[TASK OBJECTIVE]:
Repeat the lines of the data exactly, from the first one through the one that contains "Memory (20_memory.md) -/".

[WORKING DATA]:
☆ ☆ ☆ ☆ ☆

-- ==== Sys2Proof/Machine/Ops.lean ====
section
/-! DEFINITION. The named operations over memory, registers, call stack, framebuffer and timers; raising a fault
(60_exceptions.md R121, R122) and ending an instruction (40_cycle.md R65); fetch (R61), `timer_tick` (R130), `reset`
(R140) and the launch image (R143). Every meaning is written over these. -/

namespace Sys2Proof.Machine

/-! ### Memory (20_memory.md) -/

/-- `MemRead(addr, 1)` of an address in range (R9, R34): the byte listed there, else what an unlisted address reads as.
The callers test the range first (R35). -/
def Memory.read : Memory → Nat → Byte
  | [], _ => Config.unlistedByte
  | (b, v) :: m, a => if a = b then v else Memory.read m a

/-- One entry put in front of a memory whose addresses are larger, left out where it says nothing new. -/
def Memory.entry (a : Nat) (v : Byte) (m : Memory) : Memory :=
  if v = Config.unlistedByte then m else (a, v) :: m

/-- `MemWrite(addr, 1, v)` (R9, R34), keeping the list in its canonical form. -/
def Memory.write : Memory → Nat → Byte → Memory
  | [], a, v => Memory.entry a v []
  | (b, w) :: m, a, v =>
    if a < b then Memory.entry a v ((b, w) :: m)
    else if a = b then Memory.entry a v m
    else (b, w) :: Memory.write m a v

/-- The canonical form: addresses strictly rising, all inside 0x000..0xFFF (R35), no entry that an unlisted address
already reads as. -/
abbrev Memory.wf (m : Memory) : Prop :=
  m.Pairwise (fun p q => p.1 < q.1) ∧ ∀ c ∈ m, c.1 < Config.memSize ∧ c.2 ≠ Config.unlistedByte

/-- Bytes stored at ascending addresses from `a` (R31, R42). -/
def Memory.store (m : Memory) (a : Nat) : List Byte → Memory
  | [] => m
  | v :: vs => Memory.store (m.write a v) (a + 1) vs

/-- The instruction word at `a`: high byte first (R30). -/
def Memory.wordAt (m : Memory) (a : Nat) : Word := wordOfBytes (m.read a) (m.read (a + 1))

/-! ### Registers (R10, R14, R16, R19): one home each, no register is hardwired -/

/-- Read `V[x]`. -/
def State.readV (s : State) (x : Reg) : Byte := s.v[x]

/-- Write `V[x]`; `VF` is written like any other (R10). -/
def State.writeV (s : State) (x : Reg) (b : Byte) : State := { s with v := s.v.set x b }

/-- Write `PC`. -/
def State.writePc (s : State) (a : Word) : State := { s with pc := a }

/-- Write `I`: all 16 bits are kept (R16). -/
def State.writeI (s : State) (a : Word) : State := { s with i := a }

/-- Write `DT`. -/
def State.writeDT (s : State) (b : Byte) : State := { s with dt := b }

/-- Write `ST`. -/
def State.writeST (s : State) (b : Byte) : State := { s with st := b }

/-- Replace all registers (a multi-register load). -/
def State.writeRegs (s : State) (v : Vector Byte 16) : State := { s with v := v }

/-- Replace the memory. -/
def State.writeMem (s : State) (m : Memory) : State := { s with mem := m }

/-- Replace the framebuffer. -/
def State.writeFb (s : State) (fb : Framebuffer) : State := { s with fb := fb }

/-- Emit one `present` event (R108): its only trace is the count (R7). -/
def State.countPresent (s : State) : State := { s with presents := s.presents + 1 }

/-- Write `MODE`. -/
def State.writeMode (s : State) (m : Mode) : State := { s with mode := m }

/-- Write `FAULT_CAUSE`. -/
def State.writeCause (s : State) (c : FaultCause) : State := { s with faultCause := c }

/-- The inputs sampled for one `cpu_tick` (R24, R25, D27). -/
def State.latch (s : State) (keys : KeyLevels) (rnd : Option Byte) : State := { s with keys := keys, rnd := rnd }

/-! ### Modes, causes and their codes -/

/-- The numeric code of `MODE` (R20). -/
def Mode.code : Mode → BitVec 2
  | .running => 0
  | .keyWait => 1
  | .halted => 2
  | .faulted => 3

/-- `HALTED` and `FAULTED`, the modes in which only `reset` has an effect (R66). -/
def Mode.stopped : Mode → Bool
  | .running => false
  | .keyWait => false
  | .halted => true
  | .faulted => true

/-- The numeric code of `FAULT_CAUSE` (R121). -/
def FaultCause.code : FaultCause → BitVec 3
  | .none => 0
  | .stackOverflow => 1
  | .stackUnderflow => 2
  | .memRange => 3
  | .fetchRange => 4
  | .keyRange => 5

/-- The source's `tick(...) -> continue` result (R7). -/
def State.continues (s : State) : Bool := s.mode != .halted

/-! ### Faults (R121, R122) and the end of an instruction (R65) -/

/-- `raise F(info)`: the cause and the value `info` of R121's table. `info` reaches no register (R121). -/
structure Raised where
  /-- The fault. -/
  cause : FaultCause
  /-- The value given with the raise, for diagnostics only. -/
  info : Nat
  deriving DecidableEq, Repr

/-- Taking a fault (R122): `MODE` and `FAULT_CAUSE` are written and nothing else; `PC` keeps the value it had. There is
no handler, and no return but `reset` (R123). -/
def raise (r : Raised) (s : State) : Outcome := .next ((s.writeMode .faulted).writeCause r.cause)

/-- The mode after an instruction that raised nothing (R60, R65): the halt test on the new `PC` comes first. -/
def modeAfter (keyWait : Bool) (pc : Word) : Mode :=
  if Config.memSize ≤ pc.toNat then .halted else if keyWait then .keyWait else .running

/-- The end of an instruction that raised nothing: the mode update of R65. -/
def finish (keyWait : Bool) (s : State) : Outcome := .next (s.writeMode (modeAfter keyWait s.pc))

/-! ### Call stack (R17, R18) -/

/-- `push(a)`: `STACK[SP] <- a; SP <- SP + 1`; `StackOverflow` when ten addresses are stacked. -/
def State.push (s : State) (a : Word) : Except Raised State :=
  if h : s.sp.val < 10 then
    .ok { s with stack := s.stack.set s.sp.val a, sp := ⟨s.sp.val + 1, by omega⟩ }
  else .error ⟨.stackOverflow, s.pc.toNat⟩

/-- `pop()`: `SP <- SP - 1` and the slot there, which keeps its value; `StackUnderflow` when none is stacked. -/
def State.pop (s : State) : Except Raised (Word × State) :=
  if h : 0 < s.sp.val then
    .ok (s.stack[s.sp.val - 1]'(by omega), { s with sp := ⟨s.sp.val - 1, by omega⟩ })
  else .error ⟨.stackUnderflow, s.pc.toNat⟩

/-! ### Framebuffer (R22, R105) -/

/-- `FB[r][c]`; there is no pixel outside the grid. -/
def Framebuffer.pixel (fb : Framebuffer) (r c : Nat) : Bool :=
  if h : r < 32 ∧ c < 64 then fb[r][c] else false

/-- `FB[r][c] <- FB[r][c] ^ 1`. -/
def Framebuffer.toggle (fb : Framebuffer) (r c : Nat) : Framebuffer :=
  if h : r < 32 ∧ c < 64 then fb.set r (fb[r].set c (!fb[r][c])) else fb

/-- All 2048 pixels off (R22, R106). -/
def Framebuffer.blank : Framebuffer := Vector.replicate 32 (Vector.replicate 64 false)

/-! ### Fetch (R61) -/

/-- Two bytes at `PC` and `PC + 1`, high byte first, and `PC` advanced by 2; `FetchRange` when the second byte lies
above 0xFFF, with `PC` unchanged (R36). No alignment is asked (R32). -/
def fetch (s : State) : Except Raised (Word × State) :=
  if 0xFFF < s.pc.toNat + 1 then .error ⟨.fetchRange, s.pc.toNat⟩
  else .ok (s.mem.wordAt s.pc.toNat, s.writePc (s.pc + Config.instrLen))

/-! ### The other events -/

/-- One timer, decremented by 1 and floored at 0 (R19, R130). -/
def countDown (t : Byte) : Byte := if t = 0 then t else t - 1

/-- `timer_tick` (R130): both timers, and nothing else; no effect in `HALTED` and `FAULTED` (R66). -/
def timerTick (s : State) : State :=
  if s.mode.stopped then s else (s.writeDT (countDown s.dt)).writeST (countDown s.st)

/-- `reset` (R140, R141): every piece of block state at its reset value whatever it was; `MEM` is not touched, and the
inputs (and the model's record of the coming ones) are no state of the block. -/
def resetBlock (s : State) : State :=
  { State.reset with mem := s.mem, keys := s.keys, rnd := s.rnd, events := s.events, draws := s.draws }

/-! ### The launch image (R143): what the environment puts in `MEM` before the first `cpu_tick` -/

/-- Bytes placed in memory from outside the block, from address `a`. -/
def State.place (s : State) (a : Nat) (bytes : List Byte) : State := s.writeMem (s.mem.store a bytes)

/-- The boot requirement of R143: the font at 0x050 and the program verbatim from `PC_RESET`. The loader's own checks
(a program over 3584 bytes, N9) are outside the core. -/
def State.launch (s : State) (font program : List Byte) : State :=
  (s.place Config.fontBase font).place Config.pcReset.toNat program

end Sys2Proof.Machine
end

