-- ==== Sys2Proof/Machine/Step.lean ====
section
/-! DEFINITION. The step of the machine, and the placing of one instruction where the next step fetches it. -/

namespace Sys2Proof.Machine

/-- One step: the next event, performed from start to end (R5, R6). -/
def step : State → Host.Outcome State Fault Refusal := eventStep

/-- `s` with the instruction of the opcode table's word `w` (of `nbits` bits) stored where `step` fetches next, and
whatever else makes the very next step fetch it. -/
def State.withFetchWord (s : State) (nbits w : Nat) : State := s.placeNext (tableWord nbits w)

end Sys2Proof.Machine
end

☆ ☆ ☆ ☆ ☆

[SOLUTION TO THIS PROBLEM]:
-- ==== Sys2Proof/Machine/Ops.lean ====
section
/-! DEFINITION. The named operations over memory, registers, call stack, framebuffer and timers; raising a fault
(60_exceptions.md R121, R122) and ending an instruction (40_cycle.md R65); fetch (R61), `timer_tick` (R130), `reset`
(R140) and the launch image (R143). Every meaning is written over these. -/

namespace Sys2Proof.Machine

/-! ### Memory (20_memory.md) -/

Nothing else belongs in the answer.